All have heard of the fate of previous detainees who have been returned to Iraq and wait in fear of their fate. Many of those that have not been 'disappeared' or have not been openly killed by the various armed political factions upon return, live in destitution and in constant fear of their lives. Many of them return to find that their families have fled the area and cannot be found. Others return but deliberately do not contact their families as they do not want to place them in further danger. Some of the returnees who have survived have now joined together, under the banner of the International Federation of Iraqi Refugees, to campaign against further forced mass deportations to Iraq and call on the Iraqi Kurdistan Regional Government to renege on it's agreement with the UK Government to accept deportation flights.

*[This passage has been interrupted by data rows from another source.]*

/-- DRIVE and DROP, in every state and every step of them: LIFE, BASE, IRQCNT, LEN, BUF, the interrupt side, the wake
port, the command port, the parameters, the peripheral's configuration, its sources and its receive queue are
unchanged; the cursor never goes back; DROP makes no access (R182, R190, R222). That BUF, LEN and CUR are unchanged by
DROP is the model's choice, log entry 24. -/
def Obligations.FrameOfDriveAndDrop : Prop :=
  ∀ (i : Instr) (s t : State), ((∃ h, i = .drive h) ∨ i = .drop) → StepOf i s t →
    t.life = s.life ∧ t.base = s.base ∧ t.irqcnt = s.irqcnt ∧ t.len = s.len ∧ t.buf = s.buf ∧ t.ipc = s.ipc ∧
    t.irqReq = s.irqReq ∧ t.irqDone = s.irqDone ∧ t.wakeOut = s.wakeOut ∧ t.cmdIn = s.cmdIn ∧ t.cfg = s.cfg ∧
    t.bus = s.bus ∧ t.sched = s.sched ∧ s.cur ≤ t.cur ∧
    t.uart.ibrd = s.uart.ibrd ∧ t.uart.fbrd = s.uart.fbrd ∧ t.uart.lcrh = s.uart.lcrh ∧ t.uart.cr = s.uart.cr ∧
    t.uart.ifls = s.uart.ifls ∧ t.uart.imsc = s.uart.imsc ∧ t.uart.ris = s.uart.ris ∧ t.uart.rxq = s.uart.rxq ∧
    (i = .drop → t.uart = s.uart ∧ t.cur = s.cur ∧ blockAccesses t.trace = blockAccesses s.trace)

/-- What each command may answer on the response port, in every step of it: at most one response, of a kind R120 of
30_encoding.md lists for it. -/
def Obligations.ResponsesEachCommandMayGive : Prop :=
  ∀ (i : Instr) (s t : State), isCommand i = true → StepOf i s t →
    t.rspOut = s.rspOut ∨ ∃ x, t.rspOut = s.rspOut ++ [x] ∧ mayRespond i x = true

/-- What the ports show. The bytes of every response and of a wake event, their operands little-endian in whole widths
(R119, R126 of 30_encoding.md), the reason bytes (R232 of 60_exceptions.md); the response port's bytes come from one
list of responses only; the status port is LIFE and OPST in their codes, CUR, LEN, WAKE and IRQCNT (R31, R37, R41 of
10_state.md). The handle shown for an empty cell is log entry 19 and is not stated. -/
def Obligations.PortsShowTheirBytes : Prop :=
  (∀ c : Config,
    responseBytes c .ok = [0x00#8] ∧ (∀ b, responseBytes c (.byte b) = [0x01#8, b]) ∧
    responseBytes c (.bool false) = [0x02#8, 0x00#8] ∧ responseBytes c (.bool true) = [0x02#8, 0x01#8] ∧
    responseBytes c .suspended = [0x03#8] ∧ (∀ code, responseBytes c (.fatal code) = [0xFE#8, code]) ∧
    (∀ r b, (r, b) ∈ [(Reason.badOpcode, 1#8), (.notConstructed, 2#8), (.alreadyConstructed, 3#8), (.opAlive, 4#8),
      (.noOp, 5#8), (.halted, 6#8)] → responseBytes c (.refused r) = [0xFF#8, b]) ∧
    (c.Wf → ∀ n, n < 2 ^ c.lenw →
      ∃ bs, responseBytes c (.complete n) = 0x04#8 :: bs ∧ bs.length = c.lenw / 8 ∧ leNat bs = n) ∧
    (c.Wf → ∀ h, h < 2 ^ c.hw →
      ∃ bs, wakeBytes c h = 0x80#8 :: bs ∧ bs.length = c.hw / 8 ∧ leNat bs = h)) ∧
  (∀ s t : State, s.cfg.Wf → t.cfg = s.cfg → (∀ n, .complete n ∈ s.rspOut ++ t.rspOut → n < 2 ^ s.cfg.lenw) →
    responseStream s = responseStream t → s.rspOut = t.rspOut) ∧
  (∀ s : State,
    (∀ l b, (l, b) ∈ [(Life.reset, 0#2), (.ready, 1#2), (.halted, 2#2)] → s.life = l → (statusPort s).life = b) ∧
    (∀ o b, (o, b) ∈ [(OpState.none, 0#2), (.active, 1#2), (.suspended, 2#2), (.complete, 3#2)] → s.opst = o →
      (statusPort s).opst = b) ∧
    (statusPort s).cur = s.cur ∧ (statusPort s).len = s.len ∧ (statusPort s).irqcnt = s.irqcnt ∧
    (s.wake = none → (statusPort s).wakeValid = false) ∧
    (∀ h, s.wake = some h → (statusPort s).wakeValid = true ∧ (statusPort s).wakeHandle = h))

/-! ### Whole-machine rules -/

/-- Reset satisfies the invariant, and the invariant is R42 of 10_state.md at a command boundary while LIFE = READY. -/
def Obligations.ResetSatisfiesInv : Prop :=
  BlockInv State.reset ∧
  ∀ s : State, BlockInv s → Between s → s.life = .ready →
    s.base ≠ 0 ∧ (s.opst ≠ .none → s.cur ≤ s.len) ∧
    ((s.opst = .active ∨ s.opst = .suspended) → s.cur < s.len) ∧ (s.opst = .complete → s.cur = s.len) ∧
    (s.opst ≠ .none → s.ghost.opWrites = (s.buf.take s.cur).map zext32) ∧ s.irqcnt = s.ghost.irqsDone

/-- Every step keeps the invariants of R42 of 10_state.md, carried through the micro-steps, from any state that has
them. -/
def Obligations.StepKeepsInv : Prop :=
  ∀ s t : State, BlockInv s → step s = .next t → BlockInv t

/-- No step from a state with the invariant stops for want of a byte at the cursor: D4 always finds one (R188 of
41_async_write.md). -/
def Obligations.NoStepFaults : Prop :=
  ∀ (s : State) (r : Fault), BlockInv s → step s ≠ .fault r

/-- The block only ever makes the accesses of the access matrix R58 of 10_state.md: it never reads RIS, ICR or a
configuration register, never writes FR, RIS or MIS (R46, R54 to R56). -/
def Obligations.StepMakesListedAccessesOnly : Prop :=
  ∀ s t : State, s.trace.all listedAccess = true → step s = .next t → t.trace.all listedAccess = true

/-- The accesses of each command that completes in its step, exactly, in the order of R58 of 10_state.md. -/
def Obligations.AccessMatrixOfTheCommands : Prop :=
  ∀ (s t : State) (i : Instr), quiet s = true → s.upc = .idle → s.ipc = .idle → s.mark = false →
    exec i s = .next t → t.upc = .idle → t.mark = false →
    ((∃ base, i = .construct base) ∨ (∃ bytes, i = .beginWrite bytes) ∨ i = .drop →
      blockAccesses t.trace = blockAccesses s.trace) ∧
    (i = .init → blockAccesses t.trace = blockAccesses s.trace ++
      [(true, .cr), (true, .ibrd), (true, .fbrd), (true, .lcrh), (true, .ifls), (true, .imsc), (true, .cr)]) ∧
    ((∃ b, i = .putc b) → blockAccesses t.trace = blockAccesses s.trace ++ [(false, .fr), (true, .dr)]) ∧
    (i = .getc → blockAccesses t.trace = blockAccesses s.trace ++ [(false, .fr), (false, .dr)]) ∧
    (i = .rxpend → blockAccesses t.trace = blockAccesses s.trace ++ [(false, .mis)]) ∧
    (i = .ack → blockAccesses t.trace = blockAccesses s.trace ++ [(true, .icr)]) ∧
    (i = .irq → blockAccesses t.trace = blockAccesses s.trace ++ [(false, .mis), (true, .icr)])

/-- The parameters never change; while a driver exists its base never changes and only the reset input ends it; CONSTRUCT
alone makes a driver (R31, R32 of 10_state.md). -/
def Obligations.BaseIsBoundOnce : Prop :=
  ∀ s t : State, BlockInv s → step s = .next t →
    t.cfg = s.cfg ∧
    (s.life = .ready → (∀ rest, s.sched ≠ .reset :: rest) → t.life = .ready ∧ t.base = s.base) ∧
    (s.life ≠ .ready → t.life = .ready → s.life = .reset ∧ t.base ≠ 0 ∧ t.wake = none ∧ t.irqcnt = 0 ∧ t.opst = .none)

/-- The trace and the ports only grow: no step takes back an event, a response or a wake event (R80 of 20_memory.md says
what is added to the trace). That the ports are whole histories is the model's choice, log entry 28, and so is that they
and the trace outlive the reset input, log entry 21. -/
def Obligations.TraceAndPortsOnlyGrow : Prop :=
  ∀ s t : State, step s = .next t →
    s.trace <+: t.trace ∧ s.rspOut <+: t.rspOut ∧ s.irqDone <+: t.irqDone ∧ s.wakeOut <+: t.wakeOut ∧
    s.uart.txlog <+: t.uart.txlog

/-- The laws of the wake cell. On every step: nothing of the cell happens; or the entry fires, one wake event of the
handle the cell held, which is emptied when WAKE_FIRE_CLEARS; or a DRIVE suspends with its handle in the cell, whatever
was there; or the cell is emptied without an event, by the reset input or by a command that answers OK. By micro-step:
DS alone registers, C3 empties, X1 may, no other label of the foreground touches the cell, none emits; H3 alone fires. No
move of another agent but reset, no register row and no refusal touches it (R83 of 20_memory.md, R187, R190 of
41_async_write.md, R213, R217 of 42_interrupt_wake.md, R270 of 70_reset_and_hazards.md). -/
def Obligations.WakeCellLaws : Prop :=
  (∀ s t : State, step s = .next t →
    (t.wake = s.wake ∧ t.wakeOut = s.wakeOut) ∨
    (∃ w, s.wake = some w ∧ t.wakeOut = s.wakeOut ++ [w] ∧ t.wake = (if s.cfg.wakeFireClears then none else some w) ∧
      (s.ipc ≠ .idle ∨ t.irqcnt = s.irqcnt + 1)) ∨
    (t.wake = some t.scr.h ∧ t.opst = .suspended ∧ t.wakeOut = s.wakeOut ∧ t.rspOut = s.rspOut ++ [.suspended]) ∨
    (t.wake = none ∧ t.wakeOut = s.wakeOut ∧
      ((∃ rest, s.sched = .reset :: rest) ∨ t.opst = .none ∧ t.rspOut = s.rspOut ++ [.ok]))) ∧
  (∀ s t : State, micro s = .next t →
    t.wakeOut = s.wakeOut ∧
    (s.upc = .ds → t.wake = some s.scr.h) ∧ (s.upc = .c3 → t.wake = none) ∧
    (s.upc = .x1 → t.wake = s.wake ∨ t.wake = none) ∧
    (s.upc ≠ .ds → s.upc ≠ .c3 → s.upc ≠ .x1 → t.wake = s.wake)) ∧
  (∀ s t : State, entryMicro s = .next t →
    (s.ipc = .h3 → t.wakeOut = s.wakeOut ++ s.wake.toList ∧
      t.wake = (if s.cfg.wakeFireClears then none else s.wake)) ∧
    (s.ipc ≠ .h3 → t.wakeOut = s.wakeOut ∧ t.wake = s.wake)) ∧
  (∀ (m : Move) (s : State), m ≠ .reset → (applyMove m s).wake = s.wake ∧ (applyMove m s).wakeOut = s.wakeOut) ∧
  (∀ s : State, (applyMove .reset s).wake = none ∧ (applyMove .reset s).wakeOut = s.wakeOut) ∧
  (∀ (i : Instr) (s t : State), isCommand i = false → exec i s = .next t → t.wake = s.wake ∧ t.wakeOut = s.wakeOut) ∧
  (∀ (p : IrqPort) (r : Reason) (s : State), (refuse p r s).wake = s.wake ∧ (refuse p r s).wakeOut = s.wakeOut)

/-- The completion property: whenever a step places COMPLETE n on the response port, n is the length of the buffer, and
the values the live operation wrote to DR are exactly its bytes, zero-extended, in order, each once (R194 of
41_async_write.md). -/
def Obligations.CompletionProperty : Prop :=
  ∀ (s t : State) (n : Nat), BlockInv s → step s = .next t → t.rspOut = s.rspOut ++ [.complete n] →
    n = t.buf.length ∧ t.ghost.opWrites = t.buf.map zext32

But it is not just the deportees that are calling for an end to these flights. In April 2009 Amnesty International released a report highlighting the corruption and dangerous, unpredictable situation in Kurdistan and states “that no one should be forcibly deported to this region”. Yet the UK government continues to ignore this, EU human rights legislation that prohibits mass deportations and all the UN recommendations against forced returns to the region.

An Amnesty International report released in April 2009 has highlighted the corruption and dangerous, unpredictable situation in Kurdistan and states “that no one should be forcibly deported to this region”. Yet the UK government continues to ignore this, EU human rights legislation that prohibits mass deportations and all the UN recommendations against forced returns to the region.

Interestingly, this new deportation flight also comes against the renewed efforts by the UK government to persuade the French to operate joint flights to Iraq, to spread the costs and the opprobrium that such flights generate.

UPDATE:

This morning anti-deportation activists blockaded Colnbrook IRC near Heathrow, where 40-45 of the Iraqi Kurds are being held, when it was learnt that the deportation flight was due to take place today. At 10am there were 15 people blockading the road outside the detention centre.